House Boncher, built between 1978 and 1984, combined materials from a slaughterhouse in Tienen and a military HQ in Verviers, the triumphal portal of which found itself framing the doorway of the suburban villa in a striking surrealist montage. Awkward junctions where the reclaimed elements didn’t quite meet were not hidden, but celebrated. A staircase connecting the bedroom and study was too short, so Raymaekers made a feature out of it, designing a big bump of bricks as the missing step, surrounded by a starburst of coloured marble.
For the Rubensexclusief, a love hotel built in the Brabant countryside in 1979, he went all out with the bordello chic, concocting a ripe confection of stucco mouldings, stained glass, padded seating and mirrors.
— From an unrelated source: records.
-- ==== Sys2Proof/Machine/Encoding.lean ====
section
/-! DEFINITION. The encoding tables of R59 to R69: where each field of a word stands, which
instruction each opcode and function select, and what each entry admits in each field. The
checks of R69 (tests 5 to 9) are computed from these rows, for the decoder, for WellFormed and
for the check a running team makes. -/

namespace Sys2Proof

/-- The core instructions of the opcode map (R68). -/
inductive Mn
  | frNop | frMov | frMovi | frMovhi | frAddT | frAddI | frSubT | frSubI
  | frMulT | frMulI | frMulh | frDiv | frRem | frAndT | frAndI | frOrT
  | frOrI | frXorT | frXorI | frShlT | frShlI | frShrT | frShrI | frSraT
  | frSraI | frMinT | frMinI | frMaxT | frMaxI | frCmp | frSel | frClz
  | frPopc | frLd | frSt | frCsrr | frCsrw | ctlBr | ctlJmp | ctlCall
  | ctlRet | ctlBrv | ctlJoin | ctlCallv | ctlRetq | ctlExit | kmSetT | kmSetI
  | kmAnd | kmOr | kmAndn | kmXor | kmNot | kmPop | kmFirst | kmInsT
  | kmInsI | kmExtT | kmExtI | kmExm | lnMov | lnMovi | lnMovs | lnAddT
  | lnAddI | lnSubT | lnSubI | lnAddc | lnSubb | lnMulT | lnMulI | lnMulh
  | lnMad | lnAndT | lnAndI | lnOrT | lnOrI | lnXorT | lnXorI | lnNot
  | lnShlT | lnShlI | lnShrT | lnShrI | lnSraT | lnSraI | lnRotT | lnRotI
  | lnMinT | lnMinI | lnMaxT | lnMaxI | lnAbs | lnNeg | lnCmp | lnSel
  | lnClz | lnPopc | lnBfx | lnBfi | lnPerm | lnCvt | lnSat | xlShflT
  | xlShflI | xlShfxT | xlShfxI | xlBcastT | xlBcastI | xlRed | xlRedi | xlScan
  | xlBallot | fpAdd | fpSub | fpMul | fpFma | fpMin | fpMax | fpAbs
  | fpNeg | fpCmp | fpCls | fpDiv | fpSqrt | fpRcp | fpRsq | fpExp2
  | fpLog2 | fpRnd | fpCvt | fpFti | fpItf | fpLdexp | fpFrexp | dcAdd
  | dcSub | dcMul | dcFma | dcDiv | dcCmp | dcQuant | dcCvt | dcRnd
  | scScale | scQuant | scDeq | scPack | scUnpack | scSpec | mxTake | mxGive
  | mxMma | mxMmas | mxDist | mxTopk | mxWload | mxAload | mxAstore | mxAzero
  | mxCfg | memLdi | memAwait | memSt | memLds | memSts | memFe | memAtom
  | memFence | memXfence | memPublish | memOpx | memOptab | cpColl | cpGath | cpPut
  | cpYield | cpWait | qBind | qPut | qTake | qTry | qLen | ltNow
  | ltAdv | ltEnter | ltLeave | ltHold | ltDrop | ltWait | ltTest | tkPush
  | tkArgs | tkEq | tkDq | tkRing | rgOpen | rgClose | rgScore | rgGrow
  | rgInfo | rgAllow | nmLaunch | nmRatio | sysTrap | sysEret | sysFrec | sysFlog
  | sysYield | sysDbg
  deriving DecidableEq, Repr

/-- The instruction classes (R67). -/
inductive Cls
  | fr | ctl | km | ln | xl | fp | dc | sc | mx | mem | cp | q | lt | tk | rg | nm | sys
  deriving DecidableEq, Repr

/-- The three forms (R59). -/
inductive Form
  | t | i | b
  deriving DecidableEq, Repr

/-- The register classes a position admits (R62). -/
structure Adm where
  v : Bool
  s : Bool
  k : Bool
  q : Bool
  a : Bool
  zero : Bool
  lane : Bool
  teamix : Bool
  teams : Bool
  deriving DecidableEq, Repr

/-- How many registers an operand takes, and whether it starts at an even one (R63 and the
entries). -/
inductive Wd
  /-- At the width of TY: a pair for a 64-bit type. -/
  | ty
  /-- One register of any index. -/
  | one
  /-- An even pair. -/
  | two
  /-- At the width of the source format named in MOD. -/
  | from
  /-- fp.frexp: the width of TY, or one register under `exp` (R152). -/
  | frexp
  /-- An A row of the matrix engine (R169). -/
  | arow
  /-- The results of mx.topk (R178). -/
  | topk
  /-- MOD + 1 registers (R179). -/
  | cols
  /-- MOD + 1 elements of TY (R185). -/
  | elems
  /-- One register, or an even pair under `pair` (R207). -/
  | pair
  /-- 48 registers of source values (R156). -/
  | block
  /-- The packed codes of a block (R156). -/
  | codes
  /-- The packed codes of a block and its scale register (R156). -/
  | coded
  /-- So many S registers. -/
  | span (n : Nat)
  /-- One S register, three under `front` (R264). -/
  | ltTest
  /-- One S register, four under `rec` (R275). -/
  | tkArgs
  /-- Two S registers, four under `stamp` (R270). -/
  | tkDq
  /-- Two S registers for a pop, one for a push (R208). -/
  | tryPop
  /-- The results of xl.redi (R112). -/
  | redi
  deriving DecidableEq, Repr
A church confessional booth housed a nifty secret escape route, should unwanted visitors show up unannounced.
With its witty reinventions and radical juxtapositions, the work avoided sentimentality, nostalgia or pastiche. “I feel like a modernist,” Raymaekers said in 1991, “giving old materials a new application.”
In their epilogue, the authors examine what lessons his curious approach might have on today’s efforts to move towards circular construction (reusing, refurbishing and upcycling) and reducing embodied carbon. The days of such abundant, regal salvage are long gone, the historic buildings so readily bulldozed in the 1960s now thankfully protected. Cost is also a barrier, given the extra labour involved in dismantling buildings carefully, compared with crushing them into aggregate. But, as Rotor argues, if the price of new materials had to reflect their impact – on the environment, the labour market and society at large – then used materials would instantly become more competitive.
They make a plea for architects and builders to learn from Raymaekers’ attitude (if not his tax affairs), in terms of embracing a looser, more collaborative approach to improvisation on-site and appreciating pre-used components and their patina. If we want the circular building economy to flourish, they argue, we must move beyond technocratic solutions and adopt practices that are culturally and aesthetically meaningful – and learn Raymaekers’ skill of rearranging used elements into new compositions with raucous flair and unbridled delight. If sustainable design can be this much fun, how can anything stand in its way?